– Мне можно приехать? Только не тяните два часа с ответом. Я все равно там буду; вам от меня не отделаться.
Он помолчал, вздохнул и повесил трубку.
Только я успел принять ванну, как раздался звонок в дверь. Это был дородный Монбризон. Вальяжно расположившись в кресле, он посвятил меня в свою проблему.
– Мой слуга – сущая находка; вы, наверное, сами в этом убедились, когда были в Лионе. Если с ним случилось несчастье, я просто не переживу.
– Экая высокопарность. У вас, наверное, имеются для нее веские основания?
– Да. Зная, что я собираюсь в Париж, он настоял на том, чтобы меня сопровождать. Ни слова мне не сказав, он предпринял со своей стороны все необходимые шаги для получения пропуска. И накануне отъезда мне его предъявил. Поразившись такому поступку, я тем не менее не стал возражать. Более того, воспринял это, знаете ли, как удачу. Ведь я ценю комфорт даже, а может быть и прежде всего, в дороге.

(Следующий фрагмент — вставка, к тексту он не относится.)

@[simp] theorem State.updGroup_fuse (s : State) (k : Nat) (f : Group → Group) : (s.updGroup k f).fuse = s.fuse := by unfold State.updGroup; split <;> rfl
@[simp] theorem State.updGroup_remapWord (s : State) (k : Nat) (f : Group → Group) : (s.updGroup k f).remapWord = s.remapWord := by unfold State.updGroup; split <;> rfl
@[simp] theorem State.updGroup_retired (s : State) (k : Nat) (f : Group → Group) : (s.updGroup k f).retired = s.retired := by unfold State.updGroup; split <;> rfl
@[simp] theorem State.updGroup_lost (s : State) (k : Nat) (f : Group → Group) : (s.updGroup k f).lost = s.lost := by unfold State.updGroup; split <;> rfl
@[simp] theorem State.updGroup_inc0 (s : State) (k : Nat) (f : Group → Group) : (s.updGroup k f).inc0 = s.inc0 := by unfold State.updGroup; split <;> rfl
@[simp] theorem State.updGroup_inc1 (s : State) (k : Nat) (f : Group → Group) : (s.updGroup k f).inc1 = s.inc1 := by unfold State.updGroup; split <;> rfl
@[simp] theorem State.updGroup_kactl (s : State) (k : Nat) (f : Group → Group) : (s.updGroup k f).kactl = s.kactl := by unfold State.updGroup; split <;> rfl
@[simp] theorem State.updGroup_kastat (s : State) (k : Nat) (f : Group → Group) : (s.updGroup k f).kastat = s.kastat := by unfold State.updGroup; split <;> rfl
@[simp] theorem State.updGroup_err (s : State) (k : Nat) (f : Group → Group) : (s.updGroup k f).err = s.err := by unfold State.updGroup; split <;> rfl
@[simp] theorem State.updGroup_cmdEn (s : State) (k : Nat) (f : Group → Group) : (s.updGroup k f).cmdEn = s.cmdEn := by unfold State.updGroup; split <;> rfl
@[simp] theorem State.updGroup_cmdLog (s : State) (k : Nat) (f : Group → Group) : (s.updGroup k f).cmdLog = s.cmdLog := by unfold State.updGroup; split <;> rfl
@[simp] theorem State.updGroup_cmdBase (s : State) (k : Nat) (f : Group → Group) : (s.updGroup k f).cmdBase = s.cmdBase := by unfold State.updGroup; split <;> rfl
@[simp] theorem State.updGroup_cmdProd (s : State) (k : Nat) (f : Group → Group) : (s.updGroup k f).cmdProd = s.cmdProd := by unfold State.updGroup; split <;> rfl
@[simp] theorem State.updGroup_cmdCons (s : State) (k : Nat) (f : Group → Group) : (s.updGroup k f).cmdCons = s.cmdCons := by unfold State.updGroup; split <;> rfl
@[simp] theorem State.updGroup_devNum (s : State) (k : Nat) (f : Group → Group) : (s.updGroup k f).devNum = s.devNum := by unfold State.updGroup; split <;> rfl
@[simp] theorem State.updGroup_slotsOff (s : State) (k : Nat) (f : Group → Group) : (s.updGroup k f).slotsOff = s.slotsOff := by unfold State.updGroup; split <;> rfl
@[simp] theorem State.updGroup_grants (s : State) (k : Nat) (f : Group → Group) : (s.updGroup k f).grants = s.grants := by unfold State.updGroup; split <;> rfl
@[simp] theorem State.updGroup_remoteGrants (s : State) (k : Nat) (f : Group → Group) : (s.updGroup k f).remoteGrants = s.remoteGrants := by unfold State.updGroup; split <;> rfl
@[simp] theorem State.updGroup_slices (s : State) (k : Nat) (f : Group → Group) : (s.updGroup k f).slices = s.slices := by unfold State.updGroup; split <;> rfl
@[simp] theorem State.updGroup_powerLimit (s : State) (k : Nat) (f : Group → Group) : (s.updGroup k f).powerLimit = s.powerLimit := by unfold State.updGroup; split <;> rfl
@[simp] theorem State.updGroup_clockSteps (s : State) (k : Nat) (f : Group → Group) : (s.updGroup k f).clockSteps = s.clockSteps := by unfold State.updGroup; split <;> rfl
@[simp] theorem State.updGroup_stopped (s : State) (k : Nat) (f : Group → Group) : (s.updGroup k f).stopped = s.stopped := by unfold State.updGroup; split <;> rfl
@[simp] theorem State.updGroup_d3Paused (s : State) (k : Nat) (f : Group → Group) : (s.updGroup k f).d3Paused = s.d3Paused := by unfold State.updGroup; split <;> rfl
@[simp] theorem State.updGroup_nextSerial (s : State) (k : Nat) (f : Group → Group) : (s.updGroup k f).nextSerial = s.nextSerial := by unfold State.updGroup; split <;> rfl
@[simp] theorem State.updGroup_serialsWrapped (s : State) (k : Nat) (f : Group → Group) : (s.updGroup k f).serialsWrapped = s.serialsWrapped := by unfold State.updGroup; split <;> rfl
@[simp] theorem State.updGroup_names (s : State) (k : Nat) (f : Group → Group) : (s.updGroup k f).names = s.names := by unfold State.updGroup; split <;> rfl
@[simp] theorem State.updGroup_ctime (s : State) (k : Nat) (f : Group → Group) : (s.updGroup k f).ctime = s.ctime := by unfold State.updGroup; split <;> rfl
@[simp] theorem State.updGroup_clk (s : State) (k : Nat) (f : Group → Group) : (s.updGroup k f).clk = s.clk := by unfold State.updGroup; split <;> rfl
@[simp] theorem State.updGroup_dieClk (s : State) (k : Nat) (f : Group → Group) : (s.updGroup k f).dieClk = s.dieClk := by unfold State.updGroup; split <;> rfl
@[simp] theorem State.updGroup_coreClk (s : State) (k : Nat) (f : Group → Group) : (s.updGroup k f).coreClk = s.coreClk := by unfold State.updGroup; split <;> rfl
@[simp] theorem State.updGroup_msix (s : State) (k : Nat) (f : Group → Group) : (s.updGroup k f).msix = s.msix := by unfold State.updGroup; split <;> rfl
@[simp] theorem State.updGroup_msgs (s : State) (k : Nat) (f : Group → Group) : (s.updGroup k f).msgs = s.msgs := by unfold State.updGroup; split <;> rfl
@[simp] theorem State.updGroup_ide (s : State) (k : Nat) (f : Group → Group) : (s.updGroup k f).ide = s.ide := by unfold State.updGroup; split <;> rfl
@[simp] theorem State.updGroup_spdm (s : State) (k : Nat) (f : Group → Group) : (s.updGroup k f).spdm = s.spdm := by unfold State.updGroup; split <;> rfl
@[simp] theorem State.updGroup_freorVersion (s : State) (k : Nat) (f : Group → Group) : (s.updGroup k f).freorVersion = s.freorVersion := by unfold State.updGroup; split <;> rfl
@[simp] theorem State.updGroup_freorDigest (s : State) (k : Nat) (f : Group → Group) : (s.updGroup k f).freorDigest = s.freorDigest := by unfold State.updGroup; split <;> rfl
@[simp] theorem State.updGroup_rollback (s : State) (k : Nat) (f : Group → Group) : (s.updGroup k f).rollback = s.rollback := by unfold State.updGroup; split <;> rfl
@[simp] theorem State.updGroup_vds (s : State) (k : Nat) (f : Group → Group) : (s.updGroup k f).vds = s.vds := by unfold State.updGroup; split <;> rfl
@[simp] theorem State.updGroup_teams (s : State) (k : Nat) (f : Group → Group) : (s.updGroup k f).teams = s.teams := by unfold State.updGroup; split <;> rfl
@[simp] theorem State.updGroup_mem (s : State) (k : Nat) (f : Group → Group) : (s.updGroup k f).mem = s.mem := by unfold State.updGroup; split <;> rfl
@[simp] theorem State.updGroup_tlb (s : State) (k : Nat) (f : Group → Group) : (s.updGroup k f).tlb = s.tlb := by unfold State.updGroup; split <;> rfl
@[simp] theorem State.updGroup_walkCache (s : State) (k : Nat) (f : Group → Group) : (s.updGroup k f).walkCache = s.walkCache := by unfold State.updGroup; split <;> rfl
@[simp] theorem State.updGroup_late (s : State) (k : Nat) (f : Group → Group) : (s.updGroup k f).late = s.late := by unfold State.updGroup; split <;> rfl
@[simp] theorem State.updGroup_copies (s : State) (k : Nat) (f : Group → Group) : (s.updGroup k f).copies = s.copies := by unfold State.updGroup; split <;> rfl
@[simp] theorem State.updGroup_colls (s : State) (k : Nat) (f : Group → Group) : (s.updGroup k f).colls = s.colls := by unfold State.updGroup; split <;> rfl
@[simp] theorem State.updGroup_binops (s : State) (k : Nat) (f : Group → Group) : (s.updGroup k f).binops = s.binops := by unfold State.updGroup; split <;> rfl
@[simp] theorem State.updGroup_binjobs (s : State) (k : Nat) (f : Group → Group) : (s.updGroup k f).binjobs = s.binjobs := by unfold State.updGroup; split <;> rfl
@[simp] theorem State.updGroup_flight (s : State) (k : Nat) (f : Group → Group) : (s.updGroup k f).flight = s.flight := by unfold State.updGroup; split <;> rfl
@[simp] theorem State.updGroup_outcomes (s : State) (k : Nat) (f : Group → Group) : (s.updGroup k f).outcomes = s.outcomes := by unfold State.updGroup; split <;> rfl
@[simp] theorem State.updGroup_transit (s : State) (k : Nat) (f : Group → Group) : (s.updGroup k f).transit = s.transit := by unfold State.updGroup; split <;> rfl
@[simp] theorem State.updGroup_ports (s : State) (k : Nat) (f : Group → Group) : (s.updGroup k f).ports = s.ports := by unfold State.updGroup; split <;> rfl
@[simp] theorem State.updGroup_nextTid (s : State) (k : Nat) (f : Group → Group) : (s.updGroup k f).nextTid = s.nextTid := by unfold State.updGroup; split <;> rfl
@[simp] theorem State.updGroup_nextId (s : State) (k : Nat) (f : Group → Group) : (s.updGroup k f).nextId = s.nextId := by unfold State.updGroup; split <;> rfl
@[simp] theorem State.updGroup_nextSave (s : State) (k : Nat) (f : Group → Group) : (s.updGroup k f).nextSave = s.nextSave := by unfold State.updGroup; split <;> rfl
@[simp] theorem State.updGroup_agenda (s : State) (k : Nat) (f : Group → Group) : (s.updGroup k f).agenda = s.agenda := by unfold State.updGroup; split <;> rfl
@[simp] theorem State.updGroup_iss (s : State) (k : Nat) (f : Group → Group) : (s.updGroup k f).iss = s.iss := by unfold State.updGroup; split <;> rfl
@[simp] theorem State.updGroup_marks (s : State) (k : Nat) (f : Group → Group) : (s.updGroup k f).marks = s.marks := by unfold State.updGroup; split <;> rfl
@[simp] theorem State.updGroup_fenced (s : State) (k : Nat) (f : Group → Group) : (s.updGroup k f).fenced = s.fenced := by unfold State.updGroup; split <;> rfl
@[simp] theorem State.updGroup_freeCtr (s : State) (k : Nat) (f : Group → Group) : (s.updGroup k f).freeCtr = s.freeCtr := by unfold State.updGroup; split <;> rfl
@[simp] theorem State.updGroup_epoch (s : State) (k : Nat) (f : Group → Group) : (s.updGroup k f).epoch = s.epoch := by unfold State.updGroup; split <;> rfl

Я признал правомочность этой привычки.
– Вчера я случайно застал его в кафе за беседой с человеком, повадки которого показались мне более чем странными. Правильнее было бы сказать – подозрительными. Они говорили о некоем или некоей Джо, я не разобрал. И расстались при моем появлении, договорившись встретиться тем же вечером у Орлеанских ворот. С тех пор у меня нет никаких сведений о Гюставе. Добрый малый не слишком-то находчив. Боюсь, как бы его не втянули в какую-нибудь аферу.
– Вы сможете сообщить мне приметы этого субъекта с сомнительными повадками, название кафе, где состоялась встреча, и, в случае необходимости, узнать этого человека?
Он ответил «да» на последний вопрос и удовлетворил мое любопытство относительно первых двух. Я пообещал ему заняться его делом, однако все же спросил, не лучше ли было бы сообщить о нем в полицию? «Уже сообщил,– ответил он,– но две предосторожности лучше, чем одна». Не утаив, что доверяет мне больше, чем этим господам с Тур Пуэнтю. Я оставил его при этом, столь лестном для меня мнении.
– Даже если предположить худшее,– сказал я затем,– не облачайтесь в траур по вашему слуге. Я организую у себя сегодня небольшую вечеринку. Рождество военного времени. Будут хорошенькие девушки. Будущие кинозвезды. Могу я рассчитывать на ваше присутствие?
– А как же иначе! – воскликнул он.– Будущие кинозвезды…
Округлый адвокат покинул меня с многозначительной ухмылкой на лице. Он был уже слишком далеко, когда я вдруг вспомнил, что, кроме имени, он не сообщил мне никакой информации о личности своего слуги. Обзвонив по телефону всех приглашенных на псевдорождество, я вышел на улицу. И на бульваре нос к носу столкнулся с комиссаром Бернье, погруженным в чтение газеты у киоска. После Марка и Монбризона еще и Бернье! Не иначе как весь Лион перебрался в Париж. Я хлопнул его по плечу.
– Ваши документы! – потребовал я.
С учетом социального положения этого персонажа эффект получился просто уморительным. Он побледнел, прожилки на его лице стали фиолетовыми. Узнав меня, он овладел собой и крепко пожал мне руку.
– Ну и шуточки у вас, – сказал он.– Что новенького? Возвращаетесь потихоньку к городской жизни?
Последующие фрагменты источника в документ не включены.